#### [PROBLEM DETAILS]
Below this line is the material. Write out only its lines from the one containing "let ps := b0.x.active f.bk h" through the one containing "ps.foldl (fun b p => b.on", both kept, exactly.

#### [RECORDS SUPPLIED]

-- ==== Sys2Proof/Machine/Atomic.lean ====
section
/-! DEFINITION. `wfa` (R92, R93), and the operations of every scope: `atom`, `ld.acq`, `st.rel`, `fence` (R266 to
R273). -/

namespace Sys2Proof.Machine

/-- `wfa`: each thread waits while the word equals its register, which is looked at in the word's pass (R92, R93); until then the
thread issues nothing. -/
def execWfa (h : Hdr) (f : FmtM) (s : State) : Out :=
  scratchAccess f.bk false h s (fun b w l => b.check w (b.x.ea f w l) 4) (fun b w l => [(b.x.ea f w l, 4)])
    fun w l _ pass b =>
      let ea := b.x.ea f w l
      let v := b.x.v w l f.d.toNat
      let a := b.m.poolAt b.x.core w ea
      let p := pass (a / 8)
      if p = 0 then b.on fun m => m.lookAt b.x.core w l ea v b.x.pc
      else (b.on fun m => m.holdTill b.x.core w [l] (m.clock + p)).later w p a (.look w l ea v b.x.pc)

/-- The writes that a release by one thread waits for at a scope. At block scope every observer is on the thread's own core
and none reads behind what it has observed (`Mod.mustWait`, `Mod.reqOpen`), so none is waited for (R87, R271, R303). -/
def Bx.relDeps (b : Bx) (rel : Bool) (scope w l : Nat) : List Nat :=
  if rel && decide (3 ≤ scope) then b.m.releaseSet b.x.core w [l] else []

/-- Lower bounds of the landing of a deferred result, by scope (R266). -/
def scopeWait (scope : Nat) : Nat := if scope = 3 then 24 else if scope ≤ 5 then 160 else 240

/-- An access of n bytes by each active thread beyond its own block (R266, R267): at cluster scope a cluster address, at
wider scopes a device-memory address. Threads whose check fails fault, and a translation that is not cached holds the
bundle until its walk has come back. (log 93, DESIGN CHOICE) -/
def remoteAccess (h : Hdr) (f : FmtM) (s : State) (scope n : Nat) (wr : Bool)
    (go : Nat → Nat → Place → Bx → Bx) : Out :=
  slotStep s fun b0 =>
    let c := b0.x.core
    let ps := b0.x.active f.bk h
    let aligned := fun (p : Nat × Nat) => b0.x.ea f p.1 p.2 % n == 0
    if scope = 3 then
      ps.foldl (fun b p =>
        if !aligned p then b.fault f.bk p.1 p.2 0x07 0
        else match b0.m.clusterAt c p.1 (b0.x.ea f p.1 p.2) n with
          | .error cause => b.fault f.bk p.1 p.2 cause 0
          | .ok t => go p.1 p.2 (.cluster t.1 t.2.1 t.2.2) b) b0
    else
      let asid := fun (w : Nat) => ((b0.m.launchOf c w).map (·.asid)).getD 0
      let tr := fun (p : Nat × Nat) => b0.m.xlateLane c (asid p.1) (b0.x.ea f p.1 p.2) wr
      let waits := ps.filter fun p => aligned p && tr p == .wait
      if !waits.isEmpty then
        { m := waits.foldl (fun m p => m.askWalk c (asid p.1) (b0.x.ea f p.1 p.2)) b0.m,
          x := { b0.x with hold := true } }
      else
        let b := ps.foldl (fun b p =>
          if !aligned p then b.fault f.bk p.1 p.2 0x07 0
          else match tr p with
            | .phys pa => go p.1 p.2 (.device pa) b
            | .fault d => b.fault f.bk p.1 p.2 0x0A d
            | .wait => b) b0
        ps.foldl (fun b p => b.on fun m => m.dropWalks c (asid p.1) [b0.x.ea f p.1 p.2]) b

/-- The operand bytes of an `atom` (R269). -/
def atomBytes (f : FmtM) : Nat := tyWidth (f.aux.toNat % 16) / 8 * (if f.aux.toNat / 16 % 4 = 1 then 2 else 1)

/-- `atom` (R268 to R271). -/
def execAtom (h : Hdr) (f : FmtM) (s : State) : Out :=
  let scope := minorScope f.minor
  let t := f.aux.toNat % 16
  let n := atomBytes f
  let op := atomOpOf (minorFn f.minor)
  let ret := f.aux.toNat / 64 % 2 == 1
  let acq := f.aux.toNat / 128 % 2 == 1
  let rel := f.aux.toNat / 256 % 2 == 1
  if scope = 2 then
    scratchAccess f.bk true h s (fun b w l => b.check w (b.x.ea f w l) n) (fun b w l => [(b.x.ea f w l, n)])
      fun w l extra pass b =>
        let b := b.atomHere w l (b.x.ea f w l) f.d.toNat op t n ret extra pass
        if acq then b.on fun m => m.acquire b.x.core w [l] else b
  else
    remoteAccess h f s scope n true fun w l place b =>
      let a := b.x.atomArgs w l f.d.toNat op n
      let deps := b.relDeps rel scope w l
      b.on fun m =>
        (if ret then m.putPending b.x.core w l f.d.toNat (n / 4) m.next .onModule else m).request b.x.core w l place
          (.atom op (tyOf t) n (BitVec.ofNat 128 a.1) (BitVec.ofNat 128 a.2) ret) f.d.toNat deps
          (m.clock + scopeWait scope) acq

/-- The registers of an element of a type. -/
def tyRegs (t : Nat) : Nat := max 1 (tyWidth t / 32)

/-- `ld.acq` (R272). -/
def execLdAcq (h : Hdr) (f : FmtM) (s : State) : Out :=
  let scope := minorScope f.minor
  let t := f.aux.toNat % 16
  let n := tyWidth t / 8
  if scope = 2 then
    scratchAccess f.bk true h s (fun b w l => b.check w (b.x.ea f w l) n) (fun b w l => [(b.x.ea f w l, n)])
      fun w l extra pass b =>
        let b := (b.putRun w l f.d.toNat (loadVal t (b.m.sreadOf b.x.core w [l] (b.x.ea f w l) n)) 10 extra
          (tyRegs t)).rereads w l f.d.toNat (b.x.ea f w l) n t pass
        b.on fun m => m.acquire b.x.core w [l]
  else
    remoteAccess h f s scope n false fun w l place b => b.on fun m =>
      (m.putPending b.x.core w l f.d.toNat (tyRegs t) m.next .onModule).request b.x.core w l place
        (.load (tyOf t) 1) f.d.toNat [] (m.clock + scopeWait scope) true

/-- `st.rel` (R272). -/
def execStRel (h : Hdr) (f : FmtM) (s : State) : Out :=
  let scope := minorScope f.minor
  let t := f.aux.toNat % 16
  let n := tyWidth t / 8
  if scope = 2 then
    scratchAccess f.bk true h s (fun b w l => b.check w (b.x.ea f w l) n) (fun b w l => [(b.x.ea f w l, n)])
      fun w l _ pass b => b.storeRun w (b.x.ea f w l) n (b.x.vrun w l f.d.toNat (tyRegs t)) pass
  else
    remoteAccess h f s scope n true fun w l place b =>
      let deps := b.relDeps true scope w l
      b.on fun m => m.request b.x.core w l place
        (.store (leBytes n (b.x.vrun w l f.d.toNat (tyRegs t)))) 0 deps m.clock

/-- Whether an unperformed write counts as visible at block scope by forwarding: a buffered cluster or fabric write
(R273, R299), or a local store whose passes its core's later accesses follow (R39). -/
def Mod.forwardable (m : Mod) (id : Nat) : Bool :=
  m.reqs.any (fun r => r.id == id && (match r.place, r.what with
    | .cluster _ _ _, .store _ => true
    | _, _ => false)) ||
  m.fabOps.any (fun o => o.id == id && decide (o.pkt.op ≤ 1)) || m.cores.any fun k => k.passes.any fun p => p.id == id

/-- The writes that a fence by a thread waits for (R273). -/
def Mod.fenceDeps (m : Mod) (c w l scope : Nat) : List Nat :=
  let ds := m.releaseSet c w [l]
  if scope = 2 then ds.filter fun i => !m.forwardable i else ds

/-- The results of deferred loads and atomics that a thread has pending (R38, R273). -/
def Core.pendingOf (k : Core) (w l : Nat) : List Flight :=
  k.flights.filter fun f => f.ofAccess && f.lanes.contains l && f.dest.warp == w

/-- Whether the writes and results for which a fence of a thread waits are all there (R273, R305). -/
def Mod.fenceOver (m : Mod) (c w l scope : Nat) : Bool :=
  (m.fenceDeps c w l scope).isEmpty && ((m.core c).pendingOf w l).isEmpty

/-- A thread whose fence is over goes on, and its earlier reads count as acquires (R305). -/
def Mod.endFence (m : Mod) (c w l : Nat) : Mod :=
  (m.acquire c w [l]).onThread c w l fun t => { t with fence := none }

/-- `fence`: the thread goes on when its earlier writes are visible and its deferred results have landed, 2 c after
issue at the earliest; for these 2 c it is in gap, and longer it is at the fence wait (R145, R273).
(log 24, DEDUCED) -/
def execFence (h : Hdr) (f : FmtS) (s : State) : Out :=
  perThread false h s fun w l b => b.on fun m => m.onThread b.x.core w l fun t =>
    { t.holdTill (m.clock + 2) with fence := some (f.minor.toNat, m.clock + 2, b.x.pc) }

end Sys2Proof.Machine
end

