/-- The source of a copy from byte i on: n bytes, or none where a byte cannot be reached: an address without a mapping, or past the
scratch size (R228). (log 18, DEDUCED; log 19, DEDUCED) -/
def Mod.copySource (m : Mod) (c blk launch asid : Nat) (src : W64) (i n : Nat) : Option (List Byte) × Mod :=
  if addrKind src = 0 then
    let r := m.devRead .port asid (addrOf src + i) n
    (match r.1 with | .ok bs => some bs | .error _ => none, r.2)
  else match m.spotOf c blk with
    | some t =>
      if ((m.launch? launch).map fun l => l.rec_.scratch).getD 0 < addrOf src + i + n then (none, m)
      else (some (m.spotRead t (addrOf src + i) n), m)
    | none => (none, m)

/-- Where n bytes of a copy at a virtual address lie in device memory, from byte i of the copy on: the pages that have a
mapping. -/
def Mod.pageSpans (m : Mod) (asid va i n : Nat) (wr : Bool) : List (Option Nat × Nat × Nat × Nat) :=
  ((pagePieces va n).foldl (fun a p => (a.1 ++ (match (m.xlateRun .port asid wr [p]).1 with
    | .ok l => l.map fun q => (none, q.1, q.2, a.2)
    | .error _ => []), a.2 + p.2)) ([], i)).1

/-- Where n bytes of a copy's source from byte i on lie (R228); those of a page without a mapping lie nowhere. -/
def Mod.copySpans (m : Mod) (c blk asid : Nat) (src : W64) (i n : Nat) : List (Option Nat × Nat × Nat × Nat) :=
  if addrKind src = 0 then m.pageSpans asid (addrOf src + i) i n false
  else match m.block? c blk with
    | some b => [(some c, b.at_ (addrOf src + i), n, i)]
    | none => []

/-- Where n bytes of a copy from byte i on come to lie at this module, if its pattern names it (R228). -/
def Mod.copyHere (m : Mod) (p : Packet) (i n : Nat) : List (Option Nat × Nat × Nat × Nat) :=
  match m.grid? p.ctx with
  | none => []
  | some g =>
    if !inPattern p.lows p.highs g.coord then []
    else if addrKind p.addr = 0 then m.pageSpans p.asid (addrOf p.addr + i) i n true
    else
      let sp := addrSpace p.addr
      match (m.core sp.1.2.1).blockIn? sp.1.2.2 with
      | some b => [(some sp.1.2.1, b.at_ (sp.2 + i), n, i)]
      | none => []

/-- Spans of a copy added where no span stands for their bytes yet. -/
def addSpans (old new : List (Option Nat × Nat × Nat × Nat)) : List (Option Nat × Nat × Nat × Nat) :=
  old ++ new.filter fun s => !old.any fun t => decide (t.2.2.2 ≤ s.2.2.2) && decide (s.2.2.2 + s.2.2.1 ≤ t.2.2.2 + t.2.2.1)

/-- `fcopy` (R228): where the source lies is remembered, so that what is written to it before the copy is done can be told.
(log 19, DEDUCED) -/
def execFcopy (h : Hdr) (f : FmtE) (s : State) : Out :=
  let lnd := f.cmd.toNat % 2 == 1
  fabIssue h f s (fun w _ b =>
      let src := b.x.u w f.c
      let x := (b.x.s w (f.c.toNat + 1)).toNat
      if f.c.toNat % 2 = 1 ∨ !fabDestOk (b.x.u w f.b) ∨ bitsOf src.toNat 59 5 ≠ 0 ∨ 1 < addrKind src ∨
          (addrKind src = 1 ∧ bitsOf src.toNat 21 35 ≠ 0) ∨ bitsOf x 0 32 = 0 ∨ bitsOf x 53 11 ≠ 0 then some 0x13
      else none)
    false (fun _ _ _ _ => false) fun w ls g b =>
      let x := (b.x.s w (f.c.toNat + 1)).toNat
      let lows := b.x.u w f.a
      let highs := b.x.s w (f.a.toNat + 1)
      let src := b.x.u w f.c
      let la := ((b.m.blockOf b.x.core w).map (·.launch)).getD 0
      let img := b.m.copySource b.x.core (b.m.buid b.x.core w) la (b.m.asidOf la) src 0 (bitsOf x 0 32)
      let p := b.m.fabPacket b.x.core w g 1 f.minor.toNat f.imm16.toNat lnd lows highs (b.x.u w f.b)
      let spans := b.m.copySpans b.x.core (b.m.buid b.x.core w) (b.m.asidOf la) src 0 (bitsOf x 0 32)
      let dspans := b.m.copyHere p 0 (bitsOf x 0 32)
      (b.fabPush w ls { p with opd1 := opd1Of 0 0 (bitsOf x 32 21) false } (g.count lows highs) none .n64 src
        (bitsOf x 0 32) (img.1.getD []) []).on fun m =>
          { m with fabOps := alterFirst (fun o => o.id == b.m.next) (fun o => { o with spans := spans, dspans := dspans }) m.fabOps }

/-- The deadline of a timeout in µs from now, in ticks. -/
def Mod.deadline (m : Mod) (us : W64) : Nat := m.tick + bitsOf us.toNat 0 32 * 1000 * Config.ticksPerNs

/-- `fwait`: an access of an earlier bundle to the count word that is not performed yet holds the bundle (R230, R296). -/
def execFwait (h : Hdr) (f : FmtE) (s : State) : Out :=
  perWarp h s fun w ls b =>
    let ps := ls.map fun l => (w, l)
    let n := f.imm16.toNat
    let c := b.x.core
    if (b.m.gridOf c w).isNone then b.faultAll ps 0x13
    else if b.m.scratchOf c w < 8 * n + 8 then b.faultAll ps 0x08
    else
      let thr := if f.cmd.toNat % 2 = 1 then some ((b.x.u w f.a).extractLsb' 0 32) else none
      let v := b.readAhead w ls (8 * n) 8
      if b.mustWait w ls (8 * n) 8 then { b with x := { b.x with hold := true } }
      else if countMet thr v then b.on fun m =>
        (m.putHeld c w (b.x.lanes w) f.d.toNat (BitVec.ofNat 64 v) (some (m.clock + 10)) 0).acquire c w ls
      else b.on fun m =>
        let dl := if f.cmd.toNat / 2 = 1 then some (m.deadline (b.x.u w f.b)) else none
        (m.putHeld c w (b.x.lanes w) f.d.toNat 0 none m.next).block c w ls (.count n thr f.d.toNat dl) b.x.pc

/-- `fcnt` (R231). -/
def execFcnt (h : Hdr) (f : FmtE) (s : State) : Out :=
  perWarp h s fun w ls b =>
    match b.m.gridOf b.x.core w with
    | none => b.faultAll (ls.map fun l => (w, l)) 0x13
    | some g =>
      let lows := b.x.u w f.a
      let highs := b.x.s w (f.a.toNat + 1)
      if g.patternOk lows highs then b.putS w f.d.toNat (BitVec.ofNat 64 (g.count lows highs)) 2
      else b.faultAll (ls.map fun l => (w, l)) 0x13

/-- A count word read in the access's own pass, and cleared there if asked; an access of an earlier bundle to it that is not
performed yet holds the bundle (R39, R122, R231, R296). -/
def readCount (h : Hdr) (f : FmtE) (s : State) (clear : Bool) : Out :=
  perWarp h s fun w ls b =>
    let ps := ls.map fun l => (w, l)
    let n := f.imm16.toNat
    if (b.m.gridOf b.x.core w).isNone then b.faultAll ps 0x13
    else if b.m.scratchOf b.x.core w < 8 * n + 8 then b.faultAll ps 0x08
    else
      let b1 := (b.putS w f.d.toNat (BitVec.ofNat 64 (b.readAhead w ls (8 * n) 8)) 10 b.x.passes).readAgain w (8 * n) 8 7
        (.s w f.d.toNat)
      if b.mustWait w ls (8 * n) 8 then { b with x := { b.x with hold := true } }
      else (if clear then b1.writePass w (8 * n) 8 0 else b1).addPasses 1

/-- `fcrd` (R231). -/
def execFcrd (h : Hdr) (f : FmtE) (s : State) : Out := readCount h f s false

/-- `fcrd.clr` (R231). -/
def execFcrdClr (h : Hdr) (f : FmtE) (s : State) : Out := readCount h f s true

end Sys2Proof.Machine
end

#### [TASK OUTPUT]
    let ps := b0.x.active f.bk h
    let aligned := fun (p : Nat × Nat) => b0.x.ea f p.1 p.2 % n == 0
    if scope = 3 then
      ps.foldl (fun b p =>
        if !aligned p then b.fault f.bk p.1 p.2 0x07 0
        else match b0.m.clusterAt c p.1 (b0.x.ea f p.1 p.2) n with
          | .error cause => b.fault f.bk p.1 p.2 cause 0
          | .ok t => go p.1 p.2 (.cluster t.1 t.2.1 t.2.2) b) b0
    else
      let asid := fun (w : Nat) => ((b0.m.launchOf c w).map (·.asid)).getD 0
      let tr := fun (p : Nat × Nat) => b0.m.xlateLane c (asid p.1) (b0.x.ea f p.1 p.2) wr
      let waits := ps.filter fun p => aligned p && tr p == .wait
      if !waits.isEmpty then
        { m := waits.foldl (fun m p => m.askWalk c (asid p.1) (b0.x.ea f p.1 p.2)) b0.m,
          x := { b0.x with hold := true } }
      else
        let b := ps.foldl (fun b p =>
          if !aligned p then b.fault f.bk p.1 p.2 0x07 0
          else match tr p with
            | .phys pa => go p.1 p.2 (.device pa) b
            | .fault d => b.fault f.bk p.1 p.2 0x0A d
            | .wait => b) b0
        ps.foldl (fun b p => b.on fun m => m.dropWalks c (asid p.1) [b0.x.ea f p.1 p.2]) b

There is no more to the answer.